/-! ### Dispatch (R185 to R188, R193) -/

/-- The batch area of a dispatch (Table 7.4): header, request list, row map, chunk tokens. -/
def batchArea (seq c g slot mode copy shard : Nat) (rows : List (BatchRow × Record × List Nat)) : List Byte :=
  let w := fun n => toBytes 8 n
  let n := rows.length
  let total := (rows.map (·.1.rows)).sum
  let head := w seq ++ w (n * 2 ^ 48 + total * 2 ^ 32 + c * 2 ^ 20 + g * 2 ^ 12 + slot) ++ w (mode * 2 ^ 62 + copy * 2 ^ 61 + shard)
    ++ List.replicate 40 0
  let reqs := rows.flatMap fun x => w x.1.req ++ List.replicate 64 0xFF ++ List.replicate 56 0
  let tok := fun (k : Nat) => ((rows.take k).map fun x => x.2.2.length).sum
  let map := rows.zipIdx.flatMap fun (x, k) =>
    w (x.2.1.kvCommitted * 2 ^ 32 + x.1.rowFirst * 2 ^ 20 + x.1.rows * 2 ^ 11 + x.1.kind * 2 ^ 9 + x.1.draftMax * 2 ^ 4)
      ++ w (if x.1.kind = 0 then x.2.1.lastToken * 2 ^ 32 else tok k)
  let pad := up64 (64 + 144 * n) - (64 + 144 * n)
  head ++ reqs ++ map ++ List.replicate pad 0 ++ (rows.flatMap fun x => x.2.2).flatMap (toBytes 4)

/-- The tables bound to a context installed in a core's expander; a table it does not bind gives up its place where the
64 slots are full (R168). -/
def State.installTables (s : State) (c n : Nat) : State :=
  let bound := (s.exp.tables.filter (·.binds.contains c)).length
  s.onExp fun e =>
    let other := (e.tables.filter fun t => !t.binds.contains c && t.resident.contains n).map (·.id)
    let keep := other.take (64 - bound)
    { e with tables := e.tables.map fun t =>
        if t.binds.contains c then { t with resident := t.resident.filter (· != n) ++ [n] }
        else if keep.contains t.id then t else { t with resident := t.resident.filter (· != n) } }

/-- A core started at an entry of a context's program: at once, or once it is awake (R185, R418). -/
def State.startCore (s : State) (x : Ctx) (pc : Nat) (area : List Byte) (n : Nat) : State :=
  let s := (s.wr .op (n * obSize + 64 * x.desc.batchAddr) area).installTables x.num n
  let c := s.core n
  s.putCore { c with
    ctx := x.num
    power := if c.power = .gated ∨ c.power = .waking then .waking else .running
    pc := pc
    prog := x.desc.program
    wait := none
    waitGated := false
    squash := false
    stopped := false
    waitDone := 0xFFFF
    tail := [] }

/-- STEP_SEQ of a group's next run, counted. -/
def Ctx.bumpSeq (x : Ctx) (g : Nat) : Nat × Ctx :=
  let n := ((x.seqs.find? (·.1 == g)).map (·.2)).getD 0 + 1
  (n, { x with seqs := upsert (·.1 == g) (g, n) x.seqs })

/-- The tokens of a chunk, from the request's history. -/
def Work.chunkTokens (w : Work) (n : Nat) : List Nat := ((w.history ++ w.genTokens).drop w.r.kvCommitted).take n

/-- A step reads and writes the request's pages on T0: their LAST_USE, and their entries in the translation caches of the tiles
of its core group (R79, R81). -/
def State.touchStep (s : State) (id g ctx : Nat) : State :=
  let mine := (s.kvPages id).filter (·.loc.tier == 0)
  let s := mine.foldl (fun s p => s.putPage { p with lastUse := s.tick % 2 ^ 24 }) s
  let tiles := (((s.ctx? ctx).map fun x => x.desc.group g).getD []).map coreTile
  tiles.dedup.foldl (fun s t => s.xlateRead (mine.map (·.idx)) t) s

/-- A request's step begins: pages, active-step entry, order (R86, R88, R188). The draft positions d its program writes, which
the program chooses, are a free value up to SPEC_WINDOW (R87, log entry 71). -/
def State.beginStep (s : State) (g : Nat) (row : BatchRow) : State :=
  match s.work? row.req with
  | none => s
  | some w =>
    let a := if row.draftMax = 0 then (0, s) else s.next
    let d := if row.draftMax = 0 then 0 else Config.choice a.1 % (row.draftMax + 1)
    let s := a.2.stepPages w.r (if row.kind = 0 then 1 + d else row.rows)
    let s := s.touchStep w.r.id g w.r.context
    (s.putWork { w with step := some ⟨if row.kind = 0 then 0 else row.rows, d, g, none, false⟩ }).onSch fun b => { b with
      active := b.active ++ [row.req]
      lastStep := upsert (·.1 == row.req) (row.req, b.stepCounter) b.lastStep
      stepCounter := b.stepCounter + 1
      retries := b.retries.filter (·.1 != row.req) }

/-- Rows renumbered from 0 in order. -/
def renumber : Nat → List BatchRow → List BatchRow
  | _, [] => []
  | k, r :: rs => { r with rowFirst := k } :: renumber (k + r.rows) rs

/-- A batch dispatched to a core group. -/
def State.dispatch (s : State) (x : Ctx) (g : Nat) (b : Forming) : State :=
  let rows := renumber 0 b.rows.reverse
  let (seq, x) := x.bumpSeq g
  let variant := (b.fixed.map (·.2)).getD 0
  let slot := if variant = 0 then 0 else b.slot
  let mode := if variant = 0 then 2 else 1
  let data := rows.filterMap fun r => (s.work? r.req).map fun w => (r, w.r, if r.kind = 0 then [] else w.chunkTokens r.rows)
  let area := batchArea seq x.num g slot mode 0 0xFFFFFFFF data
  let s := rows.foldl (fun s r => s.beginStep g r) s
  let s := ((s.bump R.SCH_BATCH_STATS_BATCHES).count R.SCH_ROWS_ROWS b.total).putCtx { x with held := none, holdOver := false }
  let s := if b.total < x.desc.rowMin then s.bump R.SCH_BATCH_STATS_BELOW_MIN else s
  let cores := x.desc.group g
  let s := cores.foldl (fun s n => s.startCore x x.desc.stepPc area n) s
  (s.onSch fun k => { k with
    batches := k.batches ++ [⟨x.num, g, seq, rows, slot, mode, cores, false, false⟩]
    turns := k.turns.filter (· != x.num) ++ [x.num] })

/-- A held batch as it is taken up again: requests that may no longer be stepped, or for which no active-step entry is free,
are gone from it (R188); its delta slot stays the one it read (R187). -/
def State.resumeHeld (s : State) (x : Ctx) (g : Nat) : Forming :=
  match x.held with
  | none => ⟨[], 0, 0, false, none, 0, false⟩
  | some h =>
    let rows := (h.rows.filter fun r => (s.work? r.req).any fun w => s.mayStep x.num g [] w).take (16384 - s.sch.active.length)
    let chunk := ((rows.filter (·.kind != 0)).map (·.rows)).sum
    let first := (rows.head?.bind fun r => s.work? r.req).map fun w => (w.r.modelId, w.r.variantId)
    { rows := rows.reverse, total := (rows.map (·.rows)).sum, chunk := chunk, closed := false, fixed := first,
      slot := h.deltaSlot, lc := rows.any fun r => (s.work? r.req).any fun w => s.flag (R.SCH_QUEUE_A_CLASS w.r.queue) }

/-- A context has an eligible row in a class's queues. -/
def State.hasRow (s : State) (x : Ctx) (g : Nat) (lc : Bool) : Bool :=
  let b : Forming := ⟨[], 0, 0, false, none, 0, false⟩
  decide (x.desc.kind = .serving) && (s.classQueues lc).any fun q => s.canAdd x g q b

/-- A context takes batches or shard runs now. -/
def Ctx.serving (x : Ctx) : Bool := decide (x.state = .running ∨ x.state = .draining)

/-- A shard of a context waits for a group. -/
def Ctx.shardWaits (x : Ctx) : Bool :=
  decide (x.desc.kind = .score ∨ x.desc.kind = .learn) && decide (x.state = .running) && x.nextShard < x.desc.shardCount

/-- A context has an eligible row in a class's queues for a group of its own that shares a core with a group of another. -/
def State.rowOn (s : State) (y x : Ctx) (g : Nat) (lc : Bool) : Bool :=
  (List.range y.desc.groups).any fun k => (y.desc.group k).any (x.desc.group g).contains && s.hasRow y k lc

/-- The contexts with work that share a core with a group of a context. -/
def State.rivals (s : State) (x : Ctx) (g : Nat) : List Ctx :=
  s.sch.ctxs.filter fun y => y.serving && (y.desc.cores.any (x.desc.group g).contains)
    && (y.held.isSome || s.rowOn y x g true || s.rowOn y x g false || y.shardWaits)

/-- Burin's turn for a group falls to a context: to one with an eligible LC row, else in rotation (R184): to the one whose last
dispatch lies longest ago. -/
def State.turnOf (s : State) (x : Ctx) (g : Nat) : Bool :=
  let rs := (s.rivals x g).filter (·.num != x.num)
  if s.hasRow x g true then true
  else if rs.any fun y => s.rowOn y x g true then false
  else
    let key := fun (n : Nat) => if s.sch.turns.contains n then s.sch.turns.idxOf n + 1 else 0
    rs.all fun y => key x.num < key y.num || (key x.num == key y.num && x.num < y.num)

/-- A batch formed for an idle group: dispatched, or held below ROW_MIN (R193). -/
def State.formAndDispatch (s : State) (x : Ctx) (g : Nat) (expired : Bool) : State :=
  let f := s.form x g (s.resumeHeld x g)
  let y := f.1
  let b := f.2.1
  let t := f.2.2
  if b.rows.isEmpty then t.putCtx { y with held := none, holdOver := false }
  else if expired || x.desc.rowMin ≤ b.total || b.lc || x.desc.holdUs = 0 then t.dispatch y g b
  else t.putCtx { y with held := some ⟨x.num, g, 0, renumber 0 b.rows.reverse, b.slot, 0, [], false, false⟩ }

/-- A batch for an idle core group. -/
def execBatchDispatch (c group : Nat) (s : State) : Host.Outcome State Fault Refusal :=
  match s.ctx? c with
  | none => .next s
  | some x => .next (if s.flag R.SCH_CTRL_ENABLE && x.serving && decide (x.desc.kind = .serving) && s.groupIdle x group
      && s.turnOf x group then s.formAndDispatch x group x.holdOver else s)

/-- HOLD_US expires: the held batch goes to its group, or to another that is idle and whose turn it is, now or as soon as
there is one. -/
def execBatchHoldExpiry (c : Nat) (s : State) : Host.Outcome State Fault Refusal :=
  match s.ctx? c with
  | none => .next s
  | some x =>
    match x.held with
    | none => .next s
    | some h =>
      let g := ((h.group :: List.range x.desc.groups).find? fun g => s.groupIdle x g && s.turnOf x g).getD x.desc.groups
      .next (if s.flag R.SCH_CTRL_ENABLE && x.serving && s.groupIdle x g then s.formAndDispatch x g true
        else s.putCtx { x with holdOver := true })

/-- A batch's core group is done: every core has executed END, or has been squashed. -/
def State.runOver (s : State) (left : List Nat) (squashed : Bool) : Bool :=
  left.isEmpty || (squashed && left.all fun n => (s.core n).stopped)

/-- Steps of a batch that has ended without their commit fail (log entry 23). -/
def State.unfinishedSteps (s : State) (b : Batch) : State :=
  (b.rows.filter fun r => !r.dead && ((s.work? r.req).any fun w => w.step.isSome && decide (w.status = .owned))).foldl
    (fun s r => s.failStep r.req) s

* * * * *

Would you please copy all lines in the data that contain the word "resumeHeld"?

* **Response area**:
def State.resumeHeld (s : State) (x : Ctx) (g : Nat) : Forming :=
  let f := s.form x g (s.resumeHeld x g)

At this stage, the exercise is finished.